## Problem description:
Start at the line with "theorem stampsOfBytes_flatMap (ws" in the records below, stop at the line with "rw [decodeTrain, stampsOfBytes_flatMap]", and return every line in that span exactly, the two end lines included.

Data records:
-- ==== Sys2Proof/Proofs/RequestRoundTrip.lean ====
section
/-! PROOFS. Requests and operations (30_encoding.md R70; the packing: log 2). Each operand format is
inverted once, in both directions; decoding after encoding and encoding after decoding then go format by
format. -/

namespace Sys2Proof

/-! ### From an operand to its bytes and back -/

theorem decodeStamp_stampBytes (op : Op) (v : Stamp) (mk : Stamp → Instr) :
    decodeStamp op (stampBytes v) mk = .ok (mk v) :=
  congrArg (fun w => Except.ok (mk w)) (stampOfBytes_stampBytes v)

theorem decodeFields_fieldsBytes (op : Op) (f : Fields) :
    decodeFields op (fieldsBytes f) = .ok (.encode f) := by
  simp [fieldsBytes, decodeFields]

/-- Metadata the encoder writes is read back, and the operation it selects is accepted. -/
theorem decodeMeta_metaBytes {op : Op} {rx : RxMeta} {payload : List Byte}
    {mk : RxMeta → List Byte → Option Instr} {i : Instr} (hmk : mk rx payload = some i)
    (hi : i.wellFormed = true) : decodeMeta op (metaBytes rx.word ++ payload) mk = .ok i := by
  simp [decodeMeta, metaBytes, hmk, hi]

theorem payload8_toList (mk : Payload → Instr) (p : Payload) : payload8 mk p.toList = some (mk p) := by
  obtain ⟨⟨bytes⟩, hsize⟩ := p
  match bytes, hsize with
  | [_, _, _, _, _, _, _, _], _ => rfl

theorem payload4_toList (mk : PayloadHead → Instr) (p : PayloadHead) :
    payload4 mk p.toList = some (mk p) := by
  obtain ⟨⟨bytes⟩, hsize⟩ := p
  match bytes, hsize with
  | [_, _, _, _], _ => rfl

theorem decodeMeta_payload8 (op : Op) (mk : RxMeta → Payload → Instr) {rx : RxMeta} {p : Payload}
    (hi : (mk rx p).wellFormed = true) :
    decodeMeta op (metaBytes rx.word ++ p.toList) (fun rx => payload8 (mk rx)) = .ok (mk rx p) :=
  decodeMeta_metaBytes (mk := fun rx => payload8 (mk rx)) (payload8_toList _ p) hi

theorem decodeMeta_payload4 (op : Op) (mk : RxMeta → PayloadHead → Instr) {rx : RxMeta} {p : PayloadHead}
    (hi : (mk rx p).wellFormed = true) :
    decodeMeta op (metaBytes rx.word ++ p.toList) (fun rx => payload4 (mk rx)) = .ok (mk rx p) :=
  decodeMeta_metaBytes (mk := fun rx => payload4 (mk rx)) (payload4_toList _ p) hi

theorem decodeMeta_payload0 (op : Op) (mk : RxMeta → Instr) {rx : RxMeta}
    (hi : (mk rx).wellFormed = true) :
    decodeMeta op (metaBytes rx.word) (fun rx => payload0 (mk rx)) = .ok (mk rx) :=
  decodeMeta_metaBytes (mk := fun rx => payload0 (mk rx)) (payload := []) rfl hi

theorem stampsOfBytes_flatMap (ws : List Stamp) : stampsOfBytes (ws.flatMap stampBytes) = some ws := by
  induction ws with
  | nil => simp [stampsOfBytes]
  | cons w ws ih => rw [List.flatMap_cons, stampsOfBytes_stampBytes, ih, Option.map_some]

theorem decodeTrain_flatMap (g : Stamp) (ws : List Stamp) :
    decodeTrain ((g :: ws).flatMap stampBytes) = .ok (.train g ws) := by
  rw [decodeTrain, stampsOfBytes_flatMap]

/-- Settles O7, format by format: each reads back the operand that the encoder wrote. -/
theorem decodeOfEncodeIsIdentity : Obligations.DecodeOfEncodeIsIdentity := by
  intro i hi
  cases i with
  | edge now => exact decodeStamp_stampBytes .edge now .edge
  | edgeSync now => exact decodeStamp_stampBytes .edgeSync now .edgeSync
  | edgeLost now => exact decodeStamp_stampBytes .edgeLost now .edgeLost
  | edgeChan now => exact decodeStamp_stampBytes .edgeChan now .edgeChan
  | rdsnap | reset => rfl
  | encode f => exact decodeFields_fieldsBytes .encode f
  | decode rx p => exact decodeMeta_payload8 .decode .decode hi
  | decodeRtr rx => exact decodeMeta_payload0 .decodeRtr .decodeRtr hi
  | decodeShort rx => exact decodeMeta_payload0 .decodeShort .decodeShort hi
  | decodePart rx p => exact decodeMeta_payload4 .decodePart .decodePart hi
  | decodeFull rx p => exact decodeMeta_payload8 .decodeFull .decodeFull hi
  | pulse w => exact decodeStamp_stampBytes .pulse w .pulse
  | train g ws => exact decodeTrain_flatMap g ws

/-! ### From accepted bytes to the operand they spell -/

theorem decodeStamp_ok {op : Op} {bytes : List Byte} {mk : Stamp → Instr} {i : Instr}
    (h : decodeStamp op bytes mk = .ok i) : ∃ v, i = mk v ∧ stampBytes v = bytes := by
  unfold decodeStamp at h
  split at h
  · cases h; exact ⟨_, rfl, stampBytes_stampOfBytes _ _ _ _⟩
  · cases h

theorem decodeNone_ok {op : Op} {bytes : List Byte} {i j : Instr}
    (h : decodeNone op bytes j = .ok i) : i = j ∧ bytes = [] := by
  unfold decodeNone at h
  split at h
  · cases h; exact ⟨rfl, rfl⟩
  · cases h

theorem decodeFields_ok {op : Op} {bytes : List Byte} {i : Instr}
    (h : decodeFields op bytes = .ok i) : ∃ f, i = .encode f ∧ fieldsBytes f = bytes := by
  unfold decodeFields at h
  split at h
  · cases h; exact ⟨_, rfl, by simp [fieldsBytes]⟩
  · cases h

/-- Accepted metadata is a word with its unused bit clear, and what it selects is well formed. -/
theorem decodeMeta_ok {op : Op} {bytes : List Byte} {mk : RxMeta → List Byte → Option Instr} {i : Instr}
    (h : decodeMeta op bytes mk = .ok i) :
    ∃ rx payload, bytes = metaBytes rx.word ++ payload ∧ mk rx payload = some i ∧ i.wellFormed = true := by
  unfold decodeMeta at h
  split at h
  next a b c d e payload =>
    split_ifs at h with hreserved
    split at h
    · cases h
    next j hmk =>
      split_ifs at h with hj
      cases h
      refine ⟨_, payload, ?_, hmk, hj⟩
      rw [RxMeta.word_ofWord _ (by simpa using hreserved), metaBytes_metaOfBytes]; rfl
  · cases h

theorem payload8_some {mk : Payload → Instr} {bytes : List Byte} {i : Instr}
    (h : payload8 mk bytes = some i) : ∃ p : Payload, i = mk p ∧ bytes = p.toList := by
  unfold payload8 at h
  split at h
  · cases h; exact ⟨_, rfl, rfl⟩
  · cases h

theorem payload4_some {mk : PayloadHead → Instr} {bytes : List Byte} {i : Instr}
    (h : payload4 mk bytes = some i) : ∃ p : PayloadHead, i = mk p ∧ bytes = p.toList := by
  unfold payload4 at h
  split at h
  · cases h; exact ⟨_, rfl, rfl⟩
  · cases h

theorem payload0_some {i j : Instr} {bytes : List Byte} (h : payload0 j bytes = some i) :
    i = j ∧ bytes = [] := by
  unfold payload0 at h
  split at h
  · cases h; exact ⟨rfl, rfl⟩
  · cases h

/-- The operand of a `DECODE` row with eight payload bytes. -/
theorem decodeMeta_payload8_ok {op : Op} {bytes : List Byte} {mk : RxMeta → Payload → Instr} {i : Instr}
    (h : decodeMeta op bytes (fun rx => payload8 (mk rx)) = .ok i) :
    ∃ rx p, i = mk rx p ∧ bytes = metaBytes rx.word ++ p.toList ∧ i.wellFormed = true := by
  obtain ⟨rx, payload, hbytes, hmk, hi⟩ := decodeMeta_ok h
  obtain ⟨p, hp, hpayload⟩ := payload8_some hmk
  exact ⟨rx, p, hp, hpayload ▸ hbytes, hi⟩

/-- The operand of a `DECODE` row with four payload bytes. -/
theorem decodeMeta_payload4_ok {op : Op} {bytes : List Byte} {mk : RxMeta → PayloadHead → Instr}
    {i : Instr} (h : decodeMeta op bytes (fun rx => payload4 (mk rx)) = .ok i) :
    ∃ rx p, i = mk rx p ∧ bytes = metaBytes rx.word ++ p.toList ∧ i.wellFormed = true := by
  obtain ⟨rx, payload, hbytes, hmk, hi⟩ := decodeMeta_ok h
  obtain ⟨p, hp, hpayload⟩ := payload4_some hmk
  exact ⟨rx, p, hp, hpayload ▸ hbytes, hi⟩

/-- The operand of a `DECODE` row without payload bytes. -/
theorem decodeMeta_payload0_ok {op : Op} {bytes : List Byte} {mk : RxMeta → Instr} {i : Instr}
    (h : decodeMeta op bytes (fun rx => payload0 (mk rx)) = .ok i) :
    ∃ rx, i = mk rx ∧ bytes = metaBytes rx.word ∧ i.wellFormed = true := by
  obtain ⟨rx, payload, hbytes, hmk, hi⟩ := decodeMeta_ok h
  obtain ⟨hrx, rfl⟩ := payload0_some hmk
  exact ⟨rx, hrx, by simpa using hbytes, hi⟩

theorem stampsOfBytes_some {bytes : List Byte} {ws : List Stamp} (h : stampsOfBytes bytes = some ws) :
    ws.flatMap stampBytes = bytes := by
  induction bytes using stampsOfBytes.induct generalizing ws with
  | case1 => simp only [stampsOfBytes] at h; cases h; rfl
  | case2 a b c d rest ih =>
    rw [stampsOfBytes, Option.map_eq_some_iff] at h
    obtain ⟨vs, hvs, rfl⟩ := h
    rw [List.flatMap_cons, stampBytes_stampOfBytes, ih hvs]; rfl
  | case3 bytes hnil hcons => rw [stampsOfBytes] at h <;> simp_all

theorem decodeTrain_ok {bytes : List Byte} {i : Instr} (h : decodeTrain bytes = .ok i) :
    ∃ g ws, i = .train g ws ∧ (g :: ws).flatMap stampBytes = bytes := by
  unfold decodeTrain at h
  split at h
  next g ws hws => cases h; exact ⟨g, ws, rfl, stampsOfBytes_some hws⟩
  · cases h

/-- Settles O8, port by port: what a format accepts is spelled by the operand it reads. -/
theorem encodeOfDecodeIsIdentity : Obligations.EncodeOfDecodeIsIdentity := by
  intro ⟨op, bytes⟩ i h
  cases op with
  | edge | edgeSync | edgeLost | edgeChan | pulse =>
    obtain ⟨v, rfl, rfl⟩ := decodeStamp_ok h; exact ⟨rfl, rfl⟩
  | rdsnap | reset => obtain ⟨rfl, rfl⟩ := decodeNone_ok h; exact ⟨rfl, rfl⟩
  | encode => obtain ⟨f, rfl, rfl⟩ := decodeFields_ok h; exact ⟨rfl, rfl⟩
  | decode | decodeFull => obtain ⟨rx, p, rfl, rfl, hi⟩ := decodeMeta_payload8_ok h; exact ⟨hi, rfl⟩
  | decodeRtr | decodeShort => obtain ⟨rx, rfl, rfl, hi⟩ := decodeMeta_payload0_ok h; exact ⟨hi, rfl⟩
  | decodePart => obtain ⟨rx, p, rfl, rfl, hi⟩ := decodeMeta_payload4_ok h; exact ⟨hi, rfl⟩
  | train => obtain ⟨g, ws, rfl, rfl⟩ := decodeTrain_ok h; exact ⟨rfl, rfl⟩

/-! ### Table words -/

/-- Settles O9: four closed words, evaluated. -/
theorem wordsOfTheSpecDecode : Obligations.WordsOfTheSpecDecode := by
  refine ⟨?_, ?_, ?_, ?_⟩ <;> decide

theorem decodeTableWord_some {nbits w : Nat} {i : Instr} (h : decodeTableWord nbits w = some i) :
    decode (tableRequest nbits w) = .ok i := by
  unfold decodeTableWord at h
  split at h
  next hdecode => cases h; exact hdecode
  · cases h

/-- Settles O10: the word's request is the first of the trace. -/
theorem tableWordIsPerformedNext : Obligations.TableWordIsPerformedNext :=
  fun _ _ _ _ h => Machine.step_of_request rfl (decodeTableWord_some h)

end Sys2Proof
end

## Result of the exercise:
theorem stampsOfBytes_flatMap (ws : List Stamp) : stampsOfBytes (ws.flatMap stampBytes) = some ws := by
  induction ws with
  | nil => simp [stampsOfBytes]
  | cons w ws ih => rw [List.flatMap_cons, stampsOfBytes_stampBytes, ih, Option.map_some]

theorem decodeTrain_flatMap (g : Stamp) (ws : List Stamp) :
    decodeTrain ((g :: ws).flatMap stampBytes) = .ok (.train g ws) := by
  rw [decodeTrain, stampsOfBytes_flatMap]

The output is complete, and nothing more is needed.